▶ TO DO
Give again, word for word, every line in the entries below from the line with "(∀ p, (p, s.tier.entry" up to and including the line with "(∀ e ∈ s.tier.map, e.1", and no other line.

▶ DATA TO PROCESS
┄┄┄┄┄┄
/-- R411: CFG_REVERT in HELD erases the blocks above the highest committed GENERATION where there are any, else the current bank when the
other one holds a COMMIT, else nothing, with cause 6. -/
def Obligations.CfgRevertErases : Prop :=
  ∀ (s : State) (l : Link), s.mayWrite l Pg.bup → s.board.st = St.held →
    let a := blocksOf s.store.bankA
    let b := blocksOf s.store.bankB
    let cur := currentBank a b
    ((∃ x ∈ a ++ b, x.above cur = true) →
      Completes (.cfgRevert l) s (fun t => t.board.fld Pg.bup F.bupCmdStatusCause = 0 ∧
        t.store = { s.store with bankA := bankBelow s.store.bankA cur, bankB := bankBelow s.store.bankB cur } ∧ { t with board := s.board, store := s.store } = s)) ∧
    ((∀ x ∈ a ++ b, x.above cur = false) → ∀ k g, cur = some (k, g) → commitGen (if k = 0 then b else a) ≠ none →
      Completes (.cfgRevert l) s (fun t => t.board.fld Pg.bup F.bupCmdStatusCause = 0 ∧
        t.store = (if k = 0 then { s.store with bankA := [] } else { s.store with bankB := [] }) ∧ { t with board := s.board, store := s.store } = s)) ∧
    ((∀ x ∈ a ++ b, x.above cur = false) → (cur = none ∨ ∃ k g, cur = some (k, g) ∧ commitGen (if k = 0 then b else a) = none) →
      Completes (.cfgRevert l) s (fun t => t.board.fld Pg.bup F.bupCmdStatusCause = 6 ∧ t.store = s.store ∧
        t.board.evBit Pg.bup F.bupEventCfgRefused.lsb = true ∧ { t with board := s.board } = s))

/-- R418, R419: a compute reset at its grid point zero-fills the working stores, the spill regions and the WRITABLE tier 0 pages, keeps every
other byte, the tier map, the stores and TK, clears CLASS_C and leaves the module in CHECKING. -/
def Obligations.ComputeResetClearsAndKeeps : Prop :=
  ∀ s : State, (s.board.st = St.service ∨ s.board.st = St.held) → s.bup.resetPending = true → s.gridRuns = true →
    Completes .computeResetTakeEffect s (fun t => t.board.st = St.checking ∧ t.bup.resetPending = false ∧ t.bup.afterReset = true ∧
      t.board.cnt Pg.bup Cn.bupComputeResets = (s.board.cnt Pg.bup Cn.bupComputeResets + 1) % 2 ^ 64 ∧
      (t.board.fld Pg.bup F.bupHeldCauseCauses).testBit Hc.classC = false ∧
      (∀ a, a < Lay.windowsEnd → memByte t.mem a = 0) ∧ (∀ a, Lay.spill 0 ≤ a → a < Lay.spill 96 → memByte t.mem a = 0) ∧
      (∀ p, (p, s.tier.entry p) ∈ s.tier.map → (s.tier.entry p).valid = true → (s.tier.entry p).writable = true → (s.tier.entry p).tier = 0 →
        ∀ a, pageOf a = p → memByte t.mem a = 0) ∧
      (∀ a, Lay.windowsEnd ≤ a → (a < Lay.spill 0 ∨ Lay.spill 96 ≤ a) →
        (∀ e ∈ s.tier.map, e.1 = pageOf a → e.2.valid = true → e.2.writable = true → e.2.tier ≠ 0) → memByte t.mem a = memByte s.mem a) ∧
      t.tier.map = s.tier.map ∧ t.store = s.store ∧ t.feeds = [] ∧ (∀ c < 96, t.core c = Core.init))
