-- ==== Sys2Proof/Tests/Slice0.lean ====
section
/-! SUPPORT. Tests: the checks that refuse ill-formed commands, and for every statement a concrete state and operands that meet its
hypotheses, clause by clause. -/
open Sys2Proof Sys2Proof.Machine

namespace Sys2Proof.Tests

set_option Elab.async false

/-- The state after reset with some registers of the board set. -/
def withFlds (s : State) (l : List (Nat × Fld × Nat)) : State := s.onBoard (fun b => l.foldl (fun b x => b.setFld x.1 x.2.1 x.2.2) b)

/-- A module in SERVICE that link A owns, every domain on, no reset value of a register changed beside these. -/
def up : State :=
  withFlds ({ State.reset with board := { Board.reset with on := List.range 128 } }) [(Pg.bup, F.bupStatusState, 8), (Pg.tel, F.telStatusOwner, 1)]

/-! ### Power -/

theorem wit_TwoWireReadsAnswer : up.answers = true ∧ up.pwr.pmStatus = 0 := by decide
theorem wit_TwoWireReads_iin :
    let s := withFlds up [(Pg.pwr, F.pwrGlobalInputVin10mv, 4800), (Pg.pwr, F.pwrGlobalInputPowerW10, 2000)]
    s.answers = true ∧ 1000 * s.board.fld Pg.pwr F.pwrGlobalInputPowerW10 ≤ 1023 * 2 ^ 15 * s.board.fld Pg.pwr F.pwrGlobalInputVin10mv ∧
      0 < s.board.fld Pg.pwr F.pwrGlobalInputVin10mv := by decide
theorem wit_TwoWireClearAndNack : up.answers = true ∧ 0x8B < 256 ∧ 0x8B ∉ pmbusCodes := by decide
theorem wit_CapsTakeTheLowest : up.board.flag Pg.pwr F.pwrGlobalStatusFlushing = false ∧ up.mayWrite .a Pg.pwr ∧ up.answers = true ∧
    up.board.st ≠ St.off ∧ 4200 ≤ 4300 ∧ 4300 ≤ 4600 ∧ 4600 < 4800 ∧ 450 < 460 := by decide
theorem wit_TilePowerFaults_first : up.alive = true ∧ up.board.phase 23 19 ≠ 1 ∧ up.board.coreOpen 23 < 2 ∧ up.store.logCount + 1 < logMax ∧
    up.board.phase 23 19 = 0 ∧ 23 ∉ up.pwr.sweatTiles := by decide
theorem wit_TilePowerFaults_third :
    let s := withFlds up [(Pg.pwrTile 23, F.pwrTilePhaseState 0, 1), (Pg.pwrTile 23, F.pwrTilePhaseState 1, 1)]
    s.alive = true ∧ s.board.phase 23 19 ≠ 1 ∧ s.board.coreOpen 23 = 2 ∧ s.board.st = St.service := by decide
def riding : State := withFlds up [(Pg.pwr, F.pwrGlobalStatusRideThrough, 1)]
theorem wit_InputLoss_flushStart : riding.board.flag Pg.pwr F.pwrGlobalStatusRideThrough = true ∧
    riding.board.flag Pg.pwr F.pwrGlobalStatusFlushing = false ∧ riding.board.st ≠ St.off ∧ 3 ∈ riding.board.on := by decide
theorem wit_InputLoss_flushComplete : (withFlds riding [(Pg.pwr, F.pwrGlobalStatusFlushing, 1)]).board.flag Pg.pwr F.pwrGlobalStatusFlushing = true := by decide
theorem wit_InputLoss_powerPresent : (withFlds up [(Pg.bup, F.bupStatusState, 0)]).board.st = St.off ∧ up.store.lastOff < 4 := by decide
theorem wit_Junctions : up.board.st ≠ St.off ∧ up.board.fld Pg.thm F.thmLimitsWarnC ≤ 95 ∧ 91 + 3 < up.board.fld Pg.thm F.thmLimitsWarnC ∧
    Tbl.get (fun _ => false) up.pwr.warnTile 0 = false ∧ up.alive = true ∧ up.board.flag Pg.thm F.thmStatusTripped = false := by decide
theorem wit_Junctions_capGate :
    let s := withFlds up [(Pg.pwr, F.pwrGlobalInputPowerW10, 3000)]
    s.alive = true ∧ s.pwr.capGate = false ∧ s.board.fld Pg.pwr F.pwrGlobalCapEffectiveW10 < s.board.fld Pg.pwr F.pwrGlobalInputPowerW10 := by decide
theorem wit_Gauges : up.board.st ≠ St.off ∧ up.board.st ≠ St.standby := by decide
theorem wit_Gauges_mismatch :
    let ev := 1200 * (4800 * 4800 - 3600 * 3600)
    let ec := 1200 * (4800 * 4800 - 3600 * 3600) - 300 * 20000000
    max ev ec < 10 * (max ev ec - min ev ec) := by decide

/-! ### Clocks -/

theorem wit_MeshLocks_lock :
    let s := withFlds up [(Pg.bup, F.bupStatusState, 3)]
    s.board.st = St.calibrating ∧ s.board.meshLocked = false := by decide
theorem wit_MeshLocks_phase :
    let s := withFlds up [(Pg.clk, F.clkStatusMeshLocked, 1)]
    s.alive = true ∧ s.powered Pg.clk = true ∧ s.board.meshLocked = true := by decide
theorem wit_Crossings : up.powered Pg.clk = true ∧ sideKnown 300 = true ∧ up.alive = true ∧ up.board.st = St.service ∧
    (clockOk (.osc 47) = true ∧ clockCode (.osc 47) ∉ up.clk.stopped ∧ clockCode (.osc 47) ∉ up.clk.inReset) ∧
    (clockOk .aclk = true ∧ clockCode .aclk ∉ up.clk.stopped) ∧ (clockOk .shclk = true ∧ clockCode .shclk ∉ up.clk.stopped) ∧
    (clockOk (.dclk 95) = true ∧ clockCode (.dclk 95) ∉ up.clk.stopped) := by decide
theorem wit_Crossings_lane : (withFlds up [(Pg.hb 47, F.hbStatusEngState, 3)]).board.engState 47 = Eng.up ∧ clockOk (.lane 47) = true := by decide
theorem wit_Crossings_leavesReset :
    let s : State := { up with clk := { inReset := [204, 300], stopped := [], stepEnd := 0 } }
    s.powered Pg.clk = true ∧ s.alive = true ∧ clockCode (.pcie .a) ∉ s.clk.stopped ∧ clockCode (.pcie .a) ∈ s.clk.inReset ∧ s.clk.inReset.Nodup := by decide
theorem wit_Faulted_aclk : ({ up with clk := { inReset := [], stopped := [311], stepEnd := 0 } } : State).aclkStopped = true := by decide
theorem wit_Faulted_drain : (withFlds up [(Pg.bup, F.bupStatusState, 10)]).board.st = St.faulted := by decide

/-! ### Bring-up -/

/-- The same module in another state of R391. -/
def inState (n : Nat) : State := withFlds up [(Pg.bup, F.bupStatusState, n)]
/-- A stage of bring-up runs. -/
def atStage (n : Nat) : State := withFlds up [(Pg.bup, F.bupStatusState, 3), (Pg.bup, F.bupStatusStage, n), (Pg.clk, F.clkStatusMeshLocked, 1)]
┄┄┄┄┄┄
▶ ANSWER FOR THE TASK
      (∀ p, (p, s.tier.entry p) ∈ s.tier.map → (s.tier.entry p).valid = true → (s.tier.entry p).writable = true → (s.tier.entry p).tier = 0 →
        ∀ a, pageOf a = p → memByte t.mem a = 0) ∧
      (∀ a, Lay.windowsEnd ≤ a → (a < Lay.spill 0 ∨ Lay.spill 96 ≤ a) →
        (∀ e ∈ s.tier.map, e.1 = pageOf a → e.2.valid = true → e.2.writable = true → e.2.tier ≠ 0) → memByte t.mem a = memByte s.mem a) ∧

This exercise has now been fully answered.